╔══
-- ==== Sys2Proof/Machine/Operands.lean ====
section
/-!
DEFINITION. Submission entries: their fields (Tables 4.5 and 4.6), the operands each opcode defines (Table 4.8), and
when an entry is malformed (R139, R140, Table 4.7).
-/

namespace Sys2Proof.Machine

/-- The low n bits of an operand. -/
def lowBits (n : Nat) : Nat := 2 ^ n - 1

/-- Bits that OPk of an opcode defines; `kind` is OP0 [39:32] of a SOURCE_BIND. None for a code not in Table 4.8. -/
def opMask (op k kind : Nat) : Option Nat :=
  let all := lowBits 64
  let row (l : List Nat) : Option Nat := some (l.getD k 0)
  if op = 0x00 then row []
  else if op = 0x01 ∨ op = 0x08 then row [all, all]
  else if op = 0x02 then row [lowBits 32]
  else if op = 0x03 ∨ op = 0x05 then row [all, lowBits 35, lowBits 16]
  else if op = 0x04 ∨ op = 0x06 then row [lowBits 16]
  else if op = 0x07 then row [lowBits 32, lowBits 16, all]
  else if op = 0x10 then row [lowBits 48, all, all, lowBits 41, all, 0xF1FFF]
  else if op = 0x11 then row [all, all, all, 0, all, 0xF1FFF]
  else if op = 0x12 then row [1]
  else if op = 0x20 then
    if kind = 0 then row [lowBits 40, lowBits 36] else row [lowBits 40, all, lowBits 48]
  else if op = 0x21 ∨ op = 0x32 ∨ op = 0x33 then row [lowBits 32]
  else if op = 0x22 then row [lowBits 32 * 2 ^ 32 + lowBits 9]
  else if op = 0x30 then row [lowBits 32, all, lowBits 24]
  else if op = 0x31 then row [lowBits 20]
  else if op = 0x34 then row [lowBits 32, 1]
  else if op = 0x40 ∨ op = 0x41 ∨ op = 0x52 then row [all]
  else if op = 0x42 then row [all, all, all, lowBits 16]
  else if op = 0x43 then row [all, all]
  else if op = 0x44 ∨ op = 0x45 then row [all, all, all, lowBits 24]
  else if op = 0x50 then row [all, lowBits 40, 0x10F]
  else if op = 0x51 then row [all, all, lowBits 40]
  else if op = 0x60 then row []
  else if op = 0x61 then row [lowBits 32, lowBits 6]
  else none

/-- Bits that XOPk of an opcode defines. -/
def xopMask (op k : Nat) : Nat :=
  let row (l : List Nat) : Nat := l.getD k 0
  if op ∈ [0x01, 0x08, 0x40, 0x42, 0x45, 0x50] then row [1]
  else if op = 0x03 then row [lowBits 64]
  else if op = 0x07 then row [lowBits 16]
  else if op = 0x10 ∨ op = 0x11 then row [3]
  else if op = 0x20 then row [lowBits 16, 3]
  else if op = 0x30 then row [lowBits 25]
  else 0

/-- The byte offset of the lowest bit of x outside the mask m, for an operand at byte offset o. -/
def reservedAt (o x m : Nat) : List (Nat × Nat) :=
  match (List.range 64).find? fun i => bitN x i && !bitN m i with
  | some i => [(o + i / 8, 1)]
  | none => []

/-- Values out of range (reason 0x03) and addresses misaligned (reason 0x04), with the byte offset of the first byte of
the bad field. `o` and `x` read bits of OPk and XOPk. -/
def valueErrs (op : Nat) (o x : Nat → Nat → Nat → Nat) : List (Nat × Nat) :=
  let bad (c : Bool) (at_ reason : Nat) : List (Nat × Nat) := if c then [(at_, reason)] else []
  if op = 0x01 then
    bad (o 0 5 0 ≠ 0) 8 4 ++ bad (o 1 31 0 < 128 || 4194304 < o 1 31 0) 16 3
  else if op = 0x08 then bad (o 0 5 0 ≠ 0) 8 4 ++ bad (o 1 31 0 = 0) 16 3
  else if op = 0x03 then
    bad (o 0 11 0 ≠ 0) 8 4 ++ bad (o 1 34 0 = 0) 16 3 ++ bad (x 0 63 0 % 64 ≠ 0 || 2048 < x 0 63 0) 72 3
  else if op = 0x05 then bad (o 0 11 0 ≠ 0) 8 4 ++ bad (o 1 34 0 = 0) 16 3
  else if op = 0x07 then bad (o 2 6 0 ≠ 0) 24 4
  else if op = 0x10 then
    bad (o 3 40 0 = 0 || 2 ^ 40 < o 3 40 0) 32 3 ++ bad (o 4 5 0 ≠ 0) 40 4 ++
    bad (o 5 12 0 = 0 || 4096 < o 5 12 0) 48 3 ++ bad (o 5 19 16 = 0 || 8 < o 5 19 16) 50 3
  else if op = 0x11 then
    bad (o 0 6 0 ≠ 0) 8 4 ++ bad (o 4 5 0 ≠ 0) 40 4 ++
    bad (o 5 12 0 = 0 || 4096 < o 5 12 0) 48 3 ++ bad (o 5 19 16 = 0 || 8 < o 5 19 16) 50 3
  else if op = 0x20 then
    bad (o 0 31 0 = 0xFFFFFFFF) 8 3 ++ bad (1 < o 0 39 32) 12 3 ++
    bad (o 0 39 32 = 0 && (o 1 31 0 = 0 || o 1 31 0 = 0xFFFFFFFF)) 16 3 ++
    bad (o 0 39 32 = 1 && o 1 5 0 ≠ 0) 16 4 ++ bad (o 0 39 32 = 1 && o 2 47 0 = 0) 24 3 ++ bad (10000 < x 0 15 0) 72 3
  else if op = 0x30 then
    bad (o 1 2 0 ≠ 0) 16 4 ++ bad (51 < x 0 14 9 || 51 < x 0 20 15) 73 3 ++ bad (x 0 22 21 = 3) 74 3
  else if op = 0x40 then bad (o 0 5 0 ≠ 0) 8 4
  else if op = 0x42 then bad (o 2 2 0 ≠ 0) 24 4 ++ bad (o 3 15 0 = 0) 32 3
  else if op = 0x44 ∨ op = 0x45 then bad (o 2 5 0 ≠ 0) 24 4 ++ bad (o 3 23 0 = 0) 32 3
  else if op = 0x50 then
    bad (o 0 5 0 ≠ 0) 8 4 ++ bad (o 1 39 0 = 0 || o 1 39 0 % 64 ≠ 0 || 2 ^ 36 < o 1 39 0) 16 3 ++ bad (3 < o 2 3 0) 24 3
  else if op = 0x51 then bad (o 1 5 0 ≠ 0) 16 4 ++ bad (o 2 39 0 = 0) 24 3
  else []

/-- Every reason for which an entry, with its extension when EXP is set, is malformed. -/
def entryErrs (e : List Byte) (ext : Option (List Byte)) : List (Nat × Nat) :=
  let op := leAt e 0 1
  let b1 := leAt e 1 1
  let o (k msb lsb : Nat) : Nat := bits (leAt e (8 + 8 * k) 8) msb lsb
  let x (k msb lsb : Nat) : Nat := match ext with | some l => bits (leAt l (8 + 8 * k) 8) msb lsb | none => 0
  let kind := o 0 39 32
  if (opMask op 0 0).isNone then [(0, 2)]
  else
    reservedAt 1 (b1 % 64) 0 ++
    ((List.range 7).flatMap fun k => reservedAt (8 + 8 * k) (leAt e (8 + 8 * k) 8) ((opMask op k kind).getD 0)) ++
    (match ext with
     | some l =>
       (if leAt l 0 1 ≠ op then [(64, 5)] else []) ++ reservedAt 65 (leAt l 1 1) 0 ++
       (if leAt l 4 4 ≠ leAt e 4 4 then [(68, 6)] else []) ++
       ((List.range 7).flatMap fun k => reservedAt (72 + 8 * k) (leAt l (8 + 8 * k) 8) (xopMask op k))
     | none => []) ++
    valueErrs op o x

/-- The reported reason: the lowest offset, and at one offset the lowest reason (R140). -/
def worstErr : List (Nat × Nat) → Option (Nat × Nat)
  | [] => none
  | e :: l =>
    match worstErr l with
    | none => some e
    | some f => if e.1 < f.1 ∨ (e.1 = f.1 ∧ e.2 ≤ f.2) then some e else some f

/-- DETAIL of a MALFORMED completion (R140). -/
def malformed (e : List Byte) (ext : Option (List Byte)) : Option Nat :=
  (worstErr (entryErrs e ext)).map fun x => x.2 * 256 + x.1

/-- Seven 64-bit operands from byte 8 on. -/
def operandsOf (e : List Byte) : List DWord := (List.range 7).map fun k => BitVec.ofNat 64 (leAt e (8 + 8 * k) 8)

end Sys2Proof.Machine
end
╚══
## [Brief]
Scan the entries above for the line containing "let op := leAt e 0 1", and copy it and all lines after it exactly, down to and including the line containing "none => some e".

## [Exercise response]
  let op := leAt e 0 1
  let b1 := leAt e 1 1
  let o (k msb lsb : Nat) : Nat := bits (leAt e (8 + 8 * k) 8) msb lsb
  let x (k msb lsb : Nat) : Nat := match ext with | some l => bits (leAt l (8 + 8 * k) 8) msb lsb | none => 0
  let kind := o 0 39 32
  if (opMask op 0 0).isNone then [(0, 2)]
  else
    reservedAt 1 (b1 % 64) 0 ++
    ((List.range 7).flatMap fun k => reservedAt (8 + 8 * k) (leAt e (8 + 8 * k) 8) ((opMask op k kind).getD 0)) ++
    (match ext with
     | some l =>
       (if leAt l 0 1 ≠ op then [(64, 5)] else []) ++ reservedAt 65 (leAt l 1 1) 0 ++
       (if leAt l 4 4 ≠ leAt e 4 4 then [(68, 6)] else []) ++
       ((List.range 7).flatMap fun k => reservedAt (72 + 8 * k) (leAt l (8 + 8 * k) 8) (xopMask op k))
     | none => []) ++
    valueErrs op o x

/-- The reported reason: the lowest offset, and at one offset the lowest reason (R140). -/
def worstErr : List (Nat × Nat) → Option (Nat × Nat)
  | [] => none
  | e :: l =>
    match worstErr l with
    | none => some e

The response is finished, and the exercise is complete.